Northern pintail migration. (Cornell Lab of Ornithology)
"It’s become one of largest databases ever of any biological phenomenon," says Mark Reynolds, a scientist with the Nature Conservancy. "The scientific implications of this data are just beginning to be understood."
This year, Reynolds and his team used the eBird database to create temporary habitat for birds exactly where they needed it. Migratory shorebirds flying between the Arctic and South America must pass through California’s Central Valley, a 450-mile stretch that was once rich in wetlands but now is mostly large-scale farms. However, some of these farms, notably rice, are irrigated by flooding the fields, turning them into ersatz marshes for brief periods.

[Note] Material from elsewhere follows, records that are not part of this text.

/-- BR branches by the signed IMM after the next microword where the masked condition word equals CONST, and otherwise moves on; JMP goes to
TARGET; CALL pushes the next PC, RET pops it, and at a full stack CALL, and at an empty one RET, raises STACK; RTT in a trap routine
restores line 0 of the trap frame and leaves the trap state, and elsewhere raises STACK; LOOP decrements its counter modulo 65,536 and
branches while it is not 0; a JMP or RET of a reserved SUBOP and a LOOP of a register that is no loop counter raise ILLEGAL. Within a trap
routine each of these causes is a double fault. -/
def Obligations.FlowMicrowords : Prop :=
  -- BR
  (∀ (n : Stn) (m : Micro) (o : Nano) (s : State),
      Fetches s n m o →
      m.cls = 3 →
      exec (.br n) s = .next (s.close
          (if (s.condWord n &&& o.mask) = (o.const % 65536 &&& o.mask) then (running s n).setPc n (((s.pc n : Int) + 1 + signed8 m.imm) % 2 ^ 14).toNat
            else (running s n).setPc n (s.pc n + 1))))
  -- JMP
  ∧ (∀ (n : Stn) (m : Micro) (o : Nano) (s : State),
      Fetches s n m o →
      m.cls = 4 →
      o.subop = 0 →
      exec (.jmp n) s = .next (s.close ((running s n).setPc n o.target)))
  -- CALL
  ∧ (∀ (n : Stn) (m : Micro) (o : Nano) (s : State),
      Fetches s n m o →
      m.cls = 4 →
      o.subop = 1 →
      s.fld (SEQ_STAT n) SEQ_STAT_SP < 8 →
      let sp := s.fld (SEQ_STAT n) SEQ_STAT_SP
      let v := (running s n).setGaf n (fun g => { g with stack := g.stack.set sp ((s.pc n + 1) % 2 ^ 14) })
      exec (.call n) s = .next (s.close ((v.setFld (SEQ_STAT n) SEQ_STAT_SP (sp + 1)).setPc n o.target)))
  -- CALL with a full stack, RET with an empty one, RTT outside a trap routine; JMP, RET and LOOP that are illegal
  ∧ (∀ (n : Stn) (m : Micro) (o : Nano) (c : Instr) (k : Nat) (s : State),
      Fetches s n m o →
      ((k = 1 ∧ ((c = .call n ∧ m.cls = 4 ∧ o.subop = 1 ∧ 8 ≤ s.fld (SEQ_STAT n) SEQ_STAT_SP) ∨ (c = .ret n ∧ m.cls = 5 ∧ o.subop = 0 ∧ s.fld (SEQ_STAT n) SEQ_STAT_SP = 0)
            ∨ (c = .rtt n ∧ m.cls = 5 ∧ o.subop = 1 ∧ (s.gaf n).inTrap = false)))
          ∨ (k = 2 ∧ ((c = .jmp n ∧ m.cls = 4 ∧ 2 ≤ o.subop) ∨ (c = .ret n ∧ m.cls = 5 ∧ 2 ≤ o.subop) ∨ (c = .loop n ∧ m.cls = 6 ∧ (o.dst < 8 ∨ 12 ≤ o.dst))))) →
      exec c s = .next (s.close (if (s.gaf n).inTrap then (running s n).gafferCheck n 1 0 0 (s.pc n)
          else ((running s n).trapCause n k (if k = 1 then s.pc n else m.cls * 2 ^ 20 + m.nptr * 256 + m.imm)).setPc n (s.pc n + 1))))
  -- RET
  ∧ (∀ (n : Stn) (m : Micro) (o : Nano) (s : State),
      Fetches s n m o →
      m.cls = 5 →
      o.subop = 0 →
      0 < s.fld (SEQ_STAT n) SEQ_STAT_SP →
      let sp := s.fld (SEQ_STAT n) SEQ_STAT_SP
      exec (.ret n) s = .next (s.close (((running s n).setFld (SEQ_STAT n) SEQ_STAT_SP (sp - 1)).setPc n ((s.gaf n).stack.getD (sp - 1) 0))))
  -- RTT
  ∧ (∀ (n : Stn) (m : Micro) (o : Nano) (s : State),
      Fetches s n m o →
      m.cls = 5 →
      o.subop = 1 →
      (s.gaf n).inTrap = true →
      let v := (running s n).restore0 n ((running s n).readFrame n 0)
      exec (.rtt n) s = .next (s.close ((v.setGaf n (fun g => { g with inTrap := false, afterRtt := true })).setFld (SEQ_STAT n) SEQ_STAT_STATE 1)))
  -- LOOP
  ∧ (∀ (n : Stn) (m : Micro) (o : Nano) (s : State),
      Fetches s n m o →
      m.cls = 6 →
      (8 ≤ o.dst ∧ o.dst < 12) →
      let k := ((s.gaf n).lc.getD (o.dst - 8) 0 + 65535) % 65536
      let v := (running s n).setGaf n (fun g => { g with lc := g.lc.set (o.dst - 8) k })
      exec (.loop n) s = .next (s.close (if k = 0 then v.setPc n (s.pc n + 1) else v.setPc n (((s.pc n : Int) + 1 + signed8 m.imm) % 2 ^ 14).toNat)))

/-- WAIT clears T and moves on at once where its condition holds, and otherwise stalls with its time limit; a satisfied wait moves on, a timed-
out one sets T and moves on. TMR arms the micro-timer TMO × TSCALE ahead, disarms it or loads the trap mask; its expiry raises cause TIMER;
TRAP raises SOFT with IMM. A taken trap is the lowest takeable cause: line 0 of the trap frame is written with the PC, cause and INFO, LAST
and COUNT show it, and the routine at 16 × cause is entered in state TRAP. -/
def Obligations.WaitsTimersAndTraps : Prop :=
  -- WAIT: satisfied at once
  (∀ (n : Stn) (m : Micro) (o : Nano) (s : State),
      Fetches s n m o →
      m.cls = 7 →
      ((atWait s n).setFlag n 4 false).condHolds n o = true →
      exec (.wait n) s = .next (s.close (((atWait s n).setFlag n 4 false).endWait n)))
  -- WAIT: it stalls
  ∧ (∀ (n : Stn) (m : Micro) (o : Nano) (s : State),
      Fetches s n m o →
      m.cls = 7 →
      ((atWait s n).setFlag n 4 false).condHolds n o = false →
      (s.gaf n).waitLeft = none →
      let limit : Option Nat := if o.tmo = 0 then none else some (s.now + tmoUs o)
      exec (.wait n) s = .next (s.close ((((atWait s n).setFlag n 4 false).setGaf n (fun g => { g with wait := some limit, waitLeft := if g.inTrap then g.waitLeft else none })).setFld
        (SEQ_STAT n) SEQ_STAT_STATE 3)))
  -- WAIT_SATISFIED
  ∧ (∀ (n : Stn) (o : Nano) (s : State),
      s.waiting n = some o →
      s.condHolds n o = true →
      exec (.waitSatisfied n) s = .next (s.close (s.endWait n)))
  -- WAIT_TIMEOUT
  ∧ (∀ (n : Stn) (o : Nano) (t : Nat) (s : State),
      s.waiting n = some o →
      (s.gaf n).wait = some (some t) →
      s.condHolds n o = false →
      exec (.waitTimeout n) s = .next (s.close ((s.setFlag n 4 true).endWait n)))
  -- TMR_ARM
  ∧ (∀ (n : Stn) (m : Micro) (o : Nano) (s : State),
      Fetches s n m o →
      m.cls = 13 →
      o.subop = 0 →
      exec (.tmrArm n) s = .next (s.close (((running s n).setGaf n (fun g => { g with timer := some (s.now + tmoUs o) })).nextPc n)))
  -- TMR_DISARM
  ∧ (∀ (n : Stn) (m : Micro) (o : Nano) (s : State),
      Fetches s n m o →
      m.cls = 13 →
      o.subop = 1 →
      exec (.tmrDisarm n) s = .next (s.close (((running s n).setGaf n (fun g => { g with timer := none })).nextPc n)))
  -- TMR_MASK
  ∧ (∀ (n : Stn) (m : Micro) (o : Nano) (s : State),
      Fetches s n m o →
      m.cls = 13 →
      o.subop = 2 →
      exec (.tmrMask n) s = .next (s.close (((running s n).setGaf n (fun g => { g with mask := o.mask })).nextPc n)))
  -- TRAP
  ∧ (∀ (n : Stn) (m : Micro) (o : Nano) (s : State),
      Fetches s n m o →
      m.cls = 14 →
      (s.gaf n).inTrap = false →
      exec (.trap n) s = .next (s.close (((running s n).trapCause n 15 m.imm).nextPc n)))
  -- MICRO_TIMER_EXPIRY
  ∧ (∀ (n : Stn) (t : Nat) (s : State),
      (s.gaf n).timer = some t →
      exec (.microTimerExpiry n) s = .next (s.close ((s.setGaf n (fun g => { g with timer := none })).trapCause n 14 0)))
  -- TRAP_TAKEN from a running microprogram
  ∧ (∀ (n : Stn) (c : Nat) (s : State),
      s.bit (TASK_STATUS n) TASK_STATUS_BUSY = true →
      s.fatal n = false →
      s.fld (SEQ_STAT n) SEQ_STAT_STATE = 1 →
      (s.gaf n).wait = none →
      ((List.range 16).find? (fun i => (s.takeable n).testBit i) = some c) →
      let info := SMap.getD (s.gaf n).info 0 c
      let v := (s.writeFrame n 0 (s.frame0 n (s.pc n) c info)).clearCause n c
      let v := v.setGaf n (fun g => { g with inTrap := true, afterRtt := false, wait := none, waitLeft := (s.gaf n).waitLeft, info := SMap.del c g.info })
      let v := (v.setFld (SEQ_TRAP n) SEQ_TRAP_LAST c).bump (SEQ_TRAP n) SEQ_TRAP_COUNT 1
      exec (.trapTaken n) s = .next (s.close ((v.setFld (SEQ_STAT n) SEQ_STAT_STATE 2).setPc n (16 * c))))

If irrigation could be timed to coincide with migration patterns, the birds would have a place to stop. So The Nature Conservancy overlaid eBird models with satellite maps and then paid rice farmers in barren areas to tweak their irrigation schedules. Eric Hallstein, the economist who designed the reverse auction system that pays farmers to keep their fields flooded, calls the new method alternately "pop-up habitat" and "precision conservation." So far, it seems to be working.
The first test was this spring, as the birds flew north for summer. By late March, Nature Conservancy monitors counted about 120 birds per acre in rice farms participating in the program, and almost none in those that weren’t, according to Reynolds, a sign that the flooded crops were providing much-needed habitat.
"As someone who’s been in conservation for a long time, it’s a real game changer," Reynolds says. "I’ve not seen anything really like this."
Snow geese in the Central Valley. (Drew Kelly / The Nature Conservancy)
Hallstein hopes to expand the program, called BirdReturns, to other crops that use flood irrigation, and possibly start a similar project for migrating salmon. If we know when salmon are migrating, he says, we could pay grape-growers to leave enough water in the streams for fish to get to the ocean and back.
This style of conservation wouldn’t work for everything. Permanent reserves will always be better at protecting whole ecosystems. But for certain species that must migrate through increasingly human-dominated landscapes, this dynamic approach is a powerful tool, and it’s made possible by vast amounts of data collected by amateurs.
Whether iNaturalist and similar apps can do for other wildlife what eBird did for birds is unclear. After all, birdwatchers were already obsessively recording the birds they saw; Cornell just turned the birder's checklist into an app.
"You’re never going to have an army of beetle watchers in the way we have an army of birdwatchers," Loarie acknowledges. "But with iNaturalist, you don’t have to know what you’re looking at, you just have to want to know what it is." He hopes to cultivate a "safari culture," where people turn to iNaturalist to identify flora and fauna, and thereby provide data for scientists struggling to understand massive environmental changes. "We have a real responsibility to do that if we’re going to make policies on climate and agriculture and development," he says. "There’s so much guesswork that goes on. I think a lot of people don’t realize how little we know about what’s happening with species around the world."